4. The additive for mixing insulating oil as described in claim 1, characterized in that, Includes at least one of the following (1)-(2): (1) The weight-average molecular weight of the polyisobutylene is 1000-2500 g / mol; (2) The melt index of the polyisobutylene at 200℃ and 2.16kg is 10-30 g / 10 min.
5. The additive for mixing insulating oil as described in claim 1 or 2, characterized in that, Includes at least one of the following (1)-(2): (1) The weight-average molecular weight of the styrene-acrylonitrile copolymer is 150,000-200,000 g / mol; (2) The melt index of the styrene-acrylonitrile copolymer at 220℃ and 10kg is 1-10 g / 10 min.
6. The additive for mixing insulating oil as described in claim 1, characterized in that, Component B includes polyisobutylene and styrene-acrylonitrile copolymer in a mass ratio of (2.5-5):(0-2.5).
7. The use of the additive for mixed insulating oil according to any one of claims 1-6 in mixed insulating oil, characterized in that, The mixed insulating oil includes mineral oil and ester-based insulating oil.
8. The application as described in claim 7, characterized in that, The mineral oil includes No. 25 transformer oil, and the ester insulating oil includes at least one of synthetic ester insulating oil and natural ester insulating oil.

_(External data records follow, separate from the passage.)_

-- ==== Sys2Proof/Machine/PilotInt.lean ====
section
/-! DEFINITION. Pilot integer instructions, branches and jumps (09 R228 to R230). -/

namespace Sys2Proof.Machine

/-- A three-register function. -/
def State.alu (s : State) (o : OpR3) (f : DWord → DWord → DWord) : Out := .next (s.ret o.d (f (s.g o.a) (s.g o.b)))
def State.alu1 (s : State) (o : OpR2) (f : DWord → DWord) : Out := .next (s.ret o.d (f (s.g o.a)))

/-- Shift amount: y<5:0>. -/
def shAmt (y : DWord) : Nat := bf y 0 6
def sll64 (x y : DWord) : DWord := x <<< shAmt y
def srl64 (x y : DWord) : DWord := x >>> shAmt y
def sra64 (x y : DWord) : DWord := x.sshiftRight (shAmt y)
def flag64 (b : Bool) : DWord := if b then 1 else 0
def slt64 (x y : DWord) : DWord := flag64 (decide (x.toInt < y.toInt))
def sltu64 (x y : DWord) : DWord := flag64 (decide (x.toNat < y.toNat))
def mulh64 (x y : DWord) : DWord := BitVec.ofInt 64 (Int.fdiv (x.toInt * y.toInt) (2 ^ 64))
def mulhu64 (x y : DWord) : DWord := BitVec.ofNat 64 (x.toNat * y.toNat / 2 ^ 64)
/-- Quotients and remainders, truncated toward zero (09 R228). -/
def div64 (x y : DWord) : DWord := if y = 0 then BitVec.allOnes 64 else BitVec.ofInt 64 (Int.tdiv x.toInt y.toInt)
def divu64 (x y : DWord) : DWord := if y = 0 then BitVec.allOnes 64 else BitVec.ofNat 64 (x.toNat / y.toNat)
def rem64 (x y : DWord) : DWord := if y = 0 then x else BitVec.ofInt 64 (Int.tmod x.toInt y.toInt)
def remu64 (x y : DWord) : DWord := if y = 0 then x else BitVec.ofNat 64 (x.toNat % y.toNat)

def execAluAdd (o : OpR3) (s : State) : Out := s.alu o (· + ·)
def execAluSub (o : OpR3) (s : State) : Out := s.alu o (· - ·)
def execAluAnd (o : OpR3) (s : State) : Out := s.alu o (· &&& ·)
def execAluOr (o : OpR3) (s : State) : Out := s.alu o (· ||| ·)
def execAluXor (o : OpR3) (s : State) : Out := s.alu o (· ^^^ ·)
def execAluAndn (o : OpR3) (s : State) : Out := s.alu o fun x y => x &&& ~~~y
def execAluSll (o : OpR3) (s : State) : Out := s.alu o sll64
def execAluSrl (o : OpR3) (s : State) : Out := s.alu o srl64
def execAluSra (o : OpR3) (s : State) : Out := s.alu o sra64
def execAluSlt (o : OpR3) (s : State) : Out := s.alu o slt64
def execAluSltu (o : OpR3) (s : State) : Out := s.alu o sltu64
def execAluMin (o : OpR3) (s : State) : Out := s.alu o fun x y => if x.toInt ≤ y.toInt then x else y
def execAluMax (o : OpR3) (s : State) : Out := s.alu o fun x y => if x.toInt ≤ y.toInt then y else x
def execAluMinu (o : OpR3) (s : State) : Out := s.alu o fun x y => if x.toNat ≤ y.toNat then x else y
def execAluMaxu (o : OpR3) (s : State) : Out := s.alu o fun x y => if x.toNat ≤ y.toNat then y else x
def execAluMul (o : OpR3) (s : State) : Out := s.alu o (· * ·)
def execAluMulh (o : OpR3) (s : State) : Out := s.alu o mulh64
def execAluMulhu (o : OpR3) (s : State) : Out := s.alu o mulhu64
def execAluDiv (o : OpR3) (s : State) : Out := s.alu o div64
def execAluDivu (o : OpR3) (s : State) : Out := s.alu o divu64
def execAluRem (o : OpR3) (s : State) : Out := s.alu o rem64
def execAluRemu (o : OpR3) (s : State) : Out := s.alu o remu64
def execAluClz (o : OpR2) (s : State) : Out := s.alu1 o fun x => BitVec.ofNat 64 (clzN x 64)
def execAluCtz (o : OpR2) (s : State) : Out := s.alu1 o fun x => BitVec.ofNat 64 (ctzN x 0 64)
def execAluPopc (o : OpR2) (s : State) : Out := s.alu1 o fun x => BitVec.ofNat 64 (popcount x)

/-- An immediate instruction: the immediate sign-extended or zero-extended (03 R80). -/
def State.immS (s : State) (o : OpI14) (f : DWord → DWord → DWord) : Out :=
  .next (s.ret o.d (f (s.g o.a) (o.i.signExtend 64)))
def State.immZ (s : State) (o : OpI14) (f : DWord → DWord → DWord) : Out :=
  .next (s.ret o.d (f (s.g o.a) (o.i.setWidth 64)))

def execAddi (o : OpI14) (s : State) : Out := s.immS o (· + ·)
def execAndi (o : OpI14) (s : State) : Out := s.immZ o (· &&& ·)
def execOri (o : OpI14) (s : State) : Out := s.immZ o (· ||| ·)
def execXori (o : OpI14) (s : State) : Out := s.immZ o (· ^^^ ·)
def execSlti (o : OpI14) (s : State) : Out := s.immS o slt64
def execSltiu (o : OpI14) (s : State) : Out := s.immZ o sltu64
def execShi (o : OpShi) (s : State) : Out :=
  let x := s.g o.a
  .next (s.ret o.d (match o.k with
    | .sll => x <<< o.n.val
    | .srl => x >>> o.n.val
    | .sra => x.sshiftRight o.n.val))

/-- imm19 × 2^14 (03 R80). -/
def upper (i : BitVec 19) : DWord := i.signExtend 64 <<< 14
def execLui (o : OpI19) (s : State) : Out := .next (s.ret o.d (upper o.i))
def execAdpc (o : OpI19) (s : State) : Out := .next (s.ret o.d ((s.me.pc &&& ~~~0x3FFF#64) + upper o.i))

/-- A branch (09 R230): the target of 03 R80, or the next instruction. -/
def State.branch (s : State) (o : OpBr) (p : DWord → DWord → Bool) : Out :=
  .next (s.modMe fun m => { m with pc := m.pc + (if p (s.g o.a) (s.g o.b) then o.o.signExtend 64 * 4 else 4) })
def execBeq (o : OpBr) (s : State) : Out := s.branch o fun x y => x == y
def execBne (o : OpBr) (s : State) : Out := s.branch o fun x y => x != y
def execBlt (o : OpBr) (s : State) : Out := s.branch o fun x y => x.toInt < y.toInt
def execBge (o : OpBr) (s : State) : Out := s.branch o fun x y => y.toInt ≤ x.toInt
def execBltu (o : OpBr) (s : State) : Out := s.branch o fun x y => x.toNat < y.toNat
def execBgeu (o : OpBr) (s : State) : Out := s.branch o fun x y => y.toNat ≤ x.toNat

/-- JAL and JALR (09 R230). -/
def execJal (o : OpI19) (s : State) : Out :=
  .next (s.modMe fun m => { m.setReg o.d (m.pc + 4) with pc := m.pc + o.i.signExtend 64 * 4 })
def execJalr (o : OpI14) (s : State) : Out :=
  let t := s.g o.a + o.i.signExtend 64
  if bf t 0 2 ≠ 0 then .next (s.trap 3 t)
  else .next (s.modMe fun m => { m.setReg o.d (m.pc + 4) with pc := t })

end Sys2Proof.Machine
end

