-- ==== Sys2Proof/Machine/Dispatch.lean ====
section
/-! DEFINITION. One arm for each constructor of Instr: one direct call of its meaning. -/

namespace Sys2Proof.Machine

open Sys2Proof
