-- ==== Sys2Proof/Certificates/Slice0/Obligations.lean ====
section
/-! DEFINITION. The statements for the provers, by family of the opcode table. -/

open Sys2Proof Sys2Proof.Machine

/-! Cell instructions: results. Each statement says that the instruction completes whenever its slot is ready, and with what result
and flags; what the end of a firing writes is stated apart. -/

/-- 05 R123 to R126: the untyped instructions NOP to CLZ. 05 R127: PACK narrows the elements of A, then of B; UNPK widens half of A. `n` is the wide
width. -/
def Obligations.UntypedInstructionResults : Prop :=
  (
    FiresWith .nop ofZ (fun _ _ _ _ fl => fl = 0) ∧
    (∀ o, FiresWith (.mov o) (ofU o) fun _ a _ v fl => fl = 0 ∧ v = a) ∧
    (∀ o : OpBF, o.y.val < 8 → FiresWith (.sel o) (ofBF o) fun c a b v fl =>
      fl = 0 ∧ v = if c.p.getLsbD o.y.val then a else b) ∧
    (∀ o : OpBF, 8 ≤ o.y.val → FiresWith (.sel o) (ofBF o) fun c a b v fl =>
      fl = 0 ∧ Each 32 v fun l => if c.p.getLsbD l then elt 32 a l else elt 32 b l) ∧
    (∀ o, FiresWith (.lane o) (ofUF o) fun _ a _ v fl => fl = 0 ∧ Each 32 v fun _ => lane a o.y.val) ∧
    (∀ o, FiresWith (.perm o) (ofB o) fun _ a b v fl =>
      fl = 0 ∧ Each 8 v fun j => if (elt 8 b j).getLsbD 7 then 0 else elt 8 a ((elt 8 b j).toNat % 32)) ∧
    (∀ o, FiresWith (.and o) (ofB o) fun _ a b v fl => fl = 0 ∧ v = a &&& b) ∧
    (∀ o, FiresWith (.or o) (ofB o) fun _ a b v fl => fl = 0 ∧ v = a ||| b) ∧
    (∀ o, FiresWith (.xor o) (ofB o) fun _ a b v fl => fl = 0 ∧ v = a ^^^ b) ∧
    (∀ o, FiresWith (.andn o) (ofB o) fun _ a b v fl => fl = 0 ∧ v = a &&& ~~~b) ∧
    (∀ o, FiresWith (.bfx o) (ofUIF o) fun _ a _ v fl => fl = 0 ∧ ∀ l < 8, ∀ j < 32,
      (elt 32 v l).getLsbD j = (decide (j ≤ o.y.val) && (elt 32 a l).getLsbD (o.b.val + j))) ∧
    (∀ o, FiresWith (.bfi o) (ofUIW o) fun c a _ v fl => fl = 0 ∧ ∀ l < 8, ∀ j < 32,
      (elt 32 v l).getLsbD j =
        if o.b.val ≤ j ∧ j ≤ o.b.val + o.y.val then (elt 32 a l).getLsbD (j - o.b.val) else (elt 32 c.w[o.x] l).getLsbD j) ∧
    (∀ o, FiresWith (.popc o) (ofU o) fun _ a _ v fl => fl = 0 ∧ ∀ l < 8,
      (elt 32 v l).toNat = (List.range 32).countP fun j => (elt 32 a l).getLsbD j) ∧
    (∀ o, FiresWith (.clz o) (ofU o) fun _ a _ v fl => fl = 0 ∧ ∀ l < 8, (elt 32 v l).toNat ≤ 32 ∧
      (∀ j < 32, 32 - (elt 32 v l).toNat ≤ j → (elt 32 a l).getLsbD j = false) ∧
      ((elt 32 v l).toNat < 32 → (elt 32 a l).getLsbD (31 - (elt 32 v l).toNat) = true))) ∧
  (
    (∀ (o : OpBF) (n : Nat), (o.y.val % 4, n) ∈ [(1, 16), (2, 32), (3, 64)] → o.y.val < 12 →
      FiresWith (.pack o) (ofBF o) fun _ a b v fl =>
        let r (x : BitVec n) : BitVec (n / 2) × Flags :=
          if o.y.val / 4 = 0 then (x.setWidth (n / 2), 0) else sat (n / 2) (o.y.val / 4 == 1) x.toInt
        (∀ k < 256 / n, elt (n / 2) v k = (r (elt n a k)).1 ∧ elt (n / 2) v (256 / n + k) = (r (elt n b k)).1) ∧
        ∀ f, fl.getLsbD f = (List.range (256 / n)).any fun k => (r (elt n a k)).2.getLsbD f || (r (elt n b k)).2.getLsbD f) ∧
    (∀ (o : OpUF) (n : Nat), (o.y.val % 4, n) ∈ [(1, 16), (2, 32), (3, 64)] → o.y.val < 16 →
      FiresWith (.unpk o) (ofUF o) fun _ a _ v fl => fl = 0 ∧ Each n v fun k =>
        let x := elt (n / 2) a (o.y.val / 8 * (256 / n) + k)
        if o.y.val / 4 % 2 = 1 then x.signExtend n else x.setWidth n))

/-- 05 R128, R129: the integer instructions that set no flag. 05 R128, R129: ADDS, SUBS and ABS clamp to the signed format, and set saturation when
an element is clamped. -/
def Obligations.IntegerInstructionResults : Prop :=
  (
    IntegerOp .add (fun _ x y => x + y) ∧ IntegerOp .sub (fun _ x y => x - y) ∧ IntegerOp .mul (fun _ x y => x * y) ∧
    IntegerOp .mulh (fun n x y => BitVec.ofInt n (x.toInt * y.toInt / (2 ^ n : Nat))) ∧
    IntegerOp .mulhu (fun n x y => BitVec.ofNat n (x.toNat * y.toNat / 2 ^ n)) ∧
    IntegerOp .min (fun n x y => BitVec.ofInt n (min x.toInt y.toInt)) ∧
    IntegerOp .max (fun n x y => BitVec.ofInt n (max x.toInt y.toInt)) ∧
    IntegerOp .minu (fun n x y => BitVec.ofNat n (min x.toNat y.toNat)) ∧
    IntegerOp .maxu (fun n x y => BitVec.ofNat n (max x.toNat y.toNat)) ∧
    IntegerOp .shl (fun n x y => if y.toNat < n then BitVec.ofNat n (x.toNat * 2 ^ y.toNat) else 0) ∧
    IntegerOp .shr (fun n x y => if y.toNat < n then BitVec.ofNat n (x.toNat / 2 ^ y.toNat) else 0) ∧
    IntegerOp .sha (fun n x y => BitVec.ofInt n
      (if y.toNat < n then x.toInt / (2 ^ y.toNat : Nat) else if x.toInt < 0 then -1 else 0)) ∧
    IntegerOp .cmpeq (fun n x y => if x = y then BitVec.allOnes n else 0) ∧
    IntegerOp .cmplt (fun n x y => if x.toInt < y.toInt then BitVec.allOnes n else 0) ∧
    IntegerOp .cmpltu (fun n x y => if x.toNat < y.toNat then BitVec.allOnes n else 0) ∧
    IntegerOp .cmple (fun n x y => if x.toInt ≤ y.toInt then BitVec.allOnes n else 0) ∧
    (∀ e o, FiresWith (.mad e o) (ofBW o) fun c a b v fl => fl = 0 ∧ Each (width e) v fun k =>
      elt (width e) c.w[o.x] k + elt (width e) a k * elt (width e) b k)) ∧
  (
    let clamp (n : Nat) (z : Int) : BitVec n := BitVec.ofInt n (max (-(2 ^ (n - 1) : Nat)) (min ((2 ^ (n - 1) : Nat) - 1) z))
    let past (n : Nat) (z : Int) : Bool := z < -(2 ^ (n - 1) : Nat) || (2 ^ (n - 1) : Nat) - 1 < z
    let is (e : ITy) (v : Wide) (fl : Flags) (g : Nat → Int) : Prop :=
      (Each (width e) v fun k => clamp (width e) (g k)) ∧
        fl = if (List.range (256 / width e)).any fun k => past (width e) (g k) then flSat else 0
    (∀ e o, FiresWith (.adds e o) (ofB o) fun _ a b v fl =>
      is e v fl fun k => (elt (width e) a k).toInt + (elt (width e) b k).toInt) ∧
    (∀ e o, FiresWith (.subs e o) (ofB o) fun _ a b v fl =>
      is e v fl fun k => (elt (width e) a k).toInt - (elt (width e) b k).toInt) ∧
    (∀ e o, FiresWith (.abs e o) (ofU o) fun _ a _ v fl => is e v fl fun k => ((elt (width e) a k).toInt.natAbs : Int)))
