-- ==== Sys2Proof/Laws/State.lean ====
section
/-! SUPPORT. One lemma per field per update of the state, of a cell and of a pilot. -/

namespace Sys2Proof.Machine
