-- ==== Sys2Proof/Laws/Access.lean ====
section
/-! SUPPORT. What a reading of one unit of the state finds after an update of the same unit or of another. -/

namespace Sys2Proof.Machine
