-- ==== Sys2Proof/Laws/Exec.lean ====
section
/-! SUPPORT. What exec does on each constructor: its arm, one lemma each. -/

namespace Sys2Proof.Machine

9. The application as described in claim 8, characterized in that, The mixed insulating oil comprises mineral oil and ester insulating oil in a mass ratio of (1-5):(95-99).
10. The application as described in claim 7, characterized in that, The additive used for mixing insulating oil has a mass ratio of (0.1-1):100 with the mixed insulating oil.